Meat's popularity is expected to keep rising, with U.S. sales seen just shy of the $100 billion mark in four years, according to the market research firm Packaged Facts.
The burger is experiencing comeback, thanks to the rise of the craft version, which has trickled down to the fast-food industry, like McDonald’s new Signature Crafted Recipes. Once relegated to backyards on weekends, barbecue has become a movement all its own, complete with dedicated food trucks, citywide festivals and the honorific "pitmaster." Meat smoking has become a competitive art form and jerky is on-trend.
As beef has gotten cheaper, fast-food burger restaurants like McDonald's, Burger King and Wendy's have had greater leeway in discounting.
"That has driven traffic to those guys," said Will Slabaugh, an analyst with Stephens, a financial services firm based in Little Rock, Ark. "Cheap beef, in general, allows you to discount other things as well, because your costs are lower. That’s why you're seeing dollar drinks and coffees at McDonald's and $1.49 (chicken) nuggets at Burger King."
The trio of burger-driven restaurant chains is seeing 3% to 5% same-store sales growth year over year, while the broader restaurant industry's rate is slightly negative, he added.
Beef may be what's for dinner; it's also what drives profits for grocers and meat companies.

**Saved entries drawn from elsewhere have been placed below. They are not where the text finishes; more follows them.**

/-- The checks of a VEC that need its descriptors. -/
def Pkg.vecCheck (k : Pkg) (c : Nat) (x : Cmd) : Option Status :=
  match k.descChecks c x (fun _ d => d.fmt.int && x.f 48 2 != 0x0A) with
  | some st => some st
  | none =>
    let op := x.f 48 2
    let tx := k.operand c x 16
    let tz := k.operand c x 24
    let ins := [tx] ++ (if usesY op then [k.operand c x 32] else []) ++ (if usesW op then [k.operand c x 40] else [])
    let axis := x.f 50 1
    let fits := if isReduction op then
        (List.range 6).all (fun i => if i = axis then tz.d.logical i == 1 else tx.d.logical i == tz.d.logical i)
      else ins.all (fun t => extentsFit t.d tz.d)
    let rd := (ins.filter (fun t => isReduction op || !sameTensor t tz)).map (fun t => t.d.footprint t.data)
      ++ x.trefs.map (fun o => (trefDesc (x.f o 8), 32))
    firstBad [
      (!fits && decide (axis < 6), 0x3105),
      (decide (5 < axis), 0x3109),
      ((tz :: ins).any (fun t => !t.inRange), 0x3104),
      (setsMeet rd [tz.d.footprint tz.data], 0x310C)]

/-- The input list of a reduction at an output position. -/
def Pkg.axisList (k : Pkg) (c : Nat) (t : Tensor) (axis : Nat) (a : List Nat) : List (Num × Nat) :=
  (List.range (t.d.logical axis)).map (fun i => t.d.elem (k.core c).ls t.data (t.d.storage (a.set axis i)))

/-- A reduction of Table 4-8 (R116, R117). -/
def reduceOp (op : Nat) (xs : List Num) : Num × Nat :=
  match op with
  | 0x10 => reduceTree add32 .zero xs
  | 0x11 => reduceTree (fun a b => (maxNum a b, 0)) (.inf true) xs
  | 0x12 => reduceTree (fun a b => (minNum a b, 0)) (.inf false) xs
  | _ =>
    let sq := xs.map (fun v => mul32 v v)
    let (t, f) := reduceTree add32 .zero (sq.map Prod.fst)
    (t, sq.foldl (fun f p => f ||| p.2) f)

/-- The value of Z at a logical index. -/
def Pkg.vecAt (k : Pkg) (c : Nat) (x : Cmd) (a : List Nat) : Num × Nat :=
  let m := (k.core c).ls
  let op := x.f 48 2
  let get (off : Nat) : Num × Nat :=
    let t := k.operand c x off
    t.d.elem m t.data (bcast t.d a)
  if isReduction op then
    let xs := k.axisList c (k.operand c x 16) (x.f 50 1) a
    let (v, f) := reduceOp op (xs.map Prod.fst)
    (v, xs.foldl (fun f p => f ||| p.2) f)
  else
    let (vx, fx) := get 16
    let (vy, fy) := if usesY op then get 32 else (.zero, 0)
    let (vw, fw) := if usesW op then get 40 else (.zero, 0)
    let (v, f) := vecOp op vx vy vw (fp32.decode (x.f 52 4))
    (v, f ||| fx ||| fy ||| fw)

/-- Bytes of local store an elementwise or reduction command reads. -/
def Pkg.vecTouch (k : Pkg) (c : Nat) (x : Cmd) : List Nat :=
  x.trefs.flatMap (fun o => (List.range 32).map (fun i => trefDesc (x.f o 8) + i)) ++
  (trefReads x.op (x.f 48 2) false false).flatMap (fun o =>
    let t := k.operand c x o
    (indices ((List.range 6).map t.d.e)).flatMap (fun s => t.d.touch t.data s))

/-- Write every element of Z from a function of its logical index. -/
def Pkg.putTensor (k : Pkg) (c : Nat) (t : Tensor) (sat : Bool) (val : List Nat → Num × Nat) : Pkg :=
  let lines := t.d.allLines.map (fun s => (s, (List.range (t.d.e 0)).map (fun i => val (t.d.logicalOf (i :: s.tail)))))
  let fl := lines.foldl (fun f l => l.2.foldl (fun f p => f ||| p.2) f) 0
  (k.putLines c t sat (lines.map (fun l => (l.1, l.2.map Prod.fst)))).fpFlags c fl

/-- Write every element of a tensor as raw bits of a logical index. -/
def Pkg.putRaw (k : Pkg) (c : Nat) (t : Tensor) (val : List Nat → Nat) : Pkg :=
  let all := t.d.allLines.flatMap (fun s => (List.range (t.d.e 0)).map (fun i => i :: s.tail))
  let m := all.foldl (fun m s => t.d.putBits m t.data s (val (t.d.logicalOf s))) (k.core c).ls
  k.lsStore c m (all.flatMap (fun s => t.d.elemBytes t.data s))

/-- VEC in a core's local store. -/
def Pkg.vec (k : Pkg) (c : Nat) (x : Cmd) : Pkg × Option Bad :=
  match k.vecCheck c x with
  | some st => (k, some { status := st })
  | none =>
    match k.lsRead c (k.vecTouch c x) with
    | (k, some b) => (k, some b)
    | (k, none) =>
      let z := k.operand c x 24
      let m := (k.core c).ls
      let tx := k.operand c x 16
      let ty := k.operand c x 32
      let tw := k.operand c x 40
      if x.f 48 2 = 9 ∧ tx.d.format = z.d.format ∧ ty.d.format = z.d.format ∧ z.d.fmt.mx = false then
        (k.putRaw c z (fun a =>
          let sel := (tw.d.elem m tw.data (bcast tw.d a)).1
          if sel.isZero then ty.d.elemBits m ty.data (bcast ty.d a) else tx.d.elemBits m tx.data (bcast tx.d a)), none)
      else (k.putTensor c z x.sat (k.vecAt c x), none)

/-- The checks of a TRANS that need its descriptors. -/
def Pkg.transCheck (k : Pkg) (c : Nat) (x : Cmd) : Option Status :=
  match k.descChecks c x (fun _ d => d.fmt.int) with
  | some st => some st
  | none =>
    let tx := k.operand c x 16
    let tz := k.operand c x 24
    let rd := (if sameTensor tx tz then [] else [tx.d.footprint tx.data]) ++ x.trefs.map (fun o => (trefDesc (x.f o 8), 32))
    firstBad [
      (!extentsFit tx.d tz.d, 0x3105),
      (!tx.inRange || !tz.inRange, 0x3104),
      (setsMeet rd [tz.d.footprint tz.data], 0x310C)]

/-- TRANS in a core's local store (R118): the input is round(x × PRESCALE). -/
def Pkg.trans (k : Pkg) (c : Nat) (x : Cmd) : Pkg × Option Bad :=
  match k.transCheck c x with
  | some st => (k, some { status := st })
  | none =>
    match k.lsRead c (k.vecTouch c x) with
    | (k, some b) => (k, some b)
    | (k, none) =>
      let tx := k.operand c x 16
      let m := (k.core c).ls
      (k.putTensor c (k.operand c x 24) x.sat (fun a =>
        let (v, f) := tx.d.elem m tx.data (bcast tx.d a)
        let (w, g) := mul32 v (fp32.decode (x.f 36 4))
        let (r, h) := transc (x.f 32 1) w
        (r, f ||| g ||| h)), none)

/-! ### LAYOUT (R220–R222) -/

/-- The checks of a LAYOUT. -/
def Pkg.layoutCheck (k : Pkg) (c : Nat) (x : Cmd) : Option Status :=
  match k.descChecks c x (fun _ _ => false) with
  | some st => some st
  | none =>
    let a := k.operand c x 16
    let b := k.operand c x 24
    let inPlace := a.data == b.data
    let same := { a.d with sel := 0, cols := 0, rows := 0 } == { b.d with sel := 0, cols := 0, rows := 0 }
    let rd := (if inPlace then [] else [a.d.footprint a.data]) ++ x.trefs.map (fun o => (trefDesc (x.f o 8), 32))
    firstBad [
      (a.d.format != b.d.format || (List.range 6).any (fun i => a.d.logical i != b.d.logical i)
        || (a.d.transposed != b.d.transposed && a.d.fmt.mx) || (inPlace && !same), 0x3105),
      (!a.inRange || !b.inRange, 0x3104),
      (setsMeet rd [b.d.footprint b.data], 0x310C)]

/-- LAYOUT: every element, and every MX scale byte, goes to the same logical index. -/
def Pkg.layout (k : Pkg) (c : Nat) (x : Cmd) : Pkg × Option Bad :=
  match k.layoutCheck c x with
  | some st => (k, some { status := st })
  | none =>
    match k.lsRead c (k.vecTouch c x) with
    | (k, some b) => (k, some b)
    | (k, none) =>
      let a := k.operand c x 16
      let b := k.operand c x 24
      let m := (k.core c).ls
      let k := k.putRaw c b (fun i => a.d.elemBits m a.data (a.d.storage i))
      if a.d.fmt.mx then
        let heads := b.d.allLines.flatMap (fun s => (List.range (b.d.e 0 / 32)).map (fun i => (32 * i) :: s.tail))
        let mm := heads.foldl (fun mm s => Memory.write mm (b.d.scaleAt b.data s) (Memory.read m (a.d.scaleAt a.data s))) (k.core c).ls
        (k.lsStore c mm (heads.map (fun s => b.d.scaleAt b.data s)), none)
      else (k, none)

end Sys2Proof.Machine
end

In supermarkets' meat departments, shoppers are finding lower prices and more variety.
"Demand has increased (and) that’s got to benefit retailers," David Livingston, a supermarket consultant with Wisconsin-based DJL Research, said, adding that stores with meat-cutters have even more to gain. "These are the kinds (of services) that differentiate supermarkets from sterile big-box stores."
Gross margins in perishables -- fresh meat, dairy and produce can run up to 40% of the purchase price, a lot higher than for packaged goods, typically up to 20%, he explained.
"Our insights show that meat consumption is growing slightly," Kroger spokeswoman Kristal Howard said, declining to share specific sales information.
Ahold USA, whose brands include Stop & Shop, Giant, Giant/Martin's and Peapod, also wouldn't discuss growth numbers. John Ruane, the company's senior vice president of fresh merchandising, only said that across the board, their meat departments are seeing "purchasing trends that align with the national meat consumption increase of +2.6 percent."
At Tyson Foods, beef represented 38% of its sales in fiscal 2016, compared with chicken at 30% and pork 11%.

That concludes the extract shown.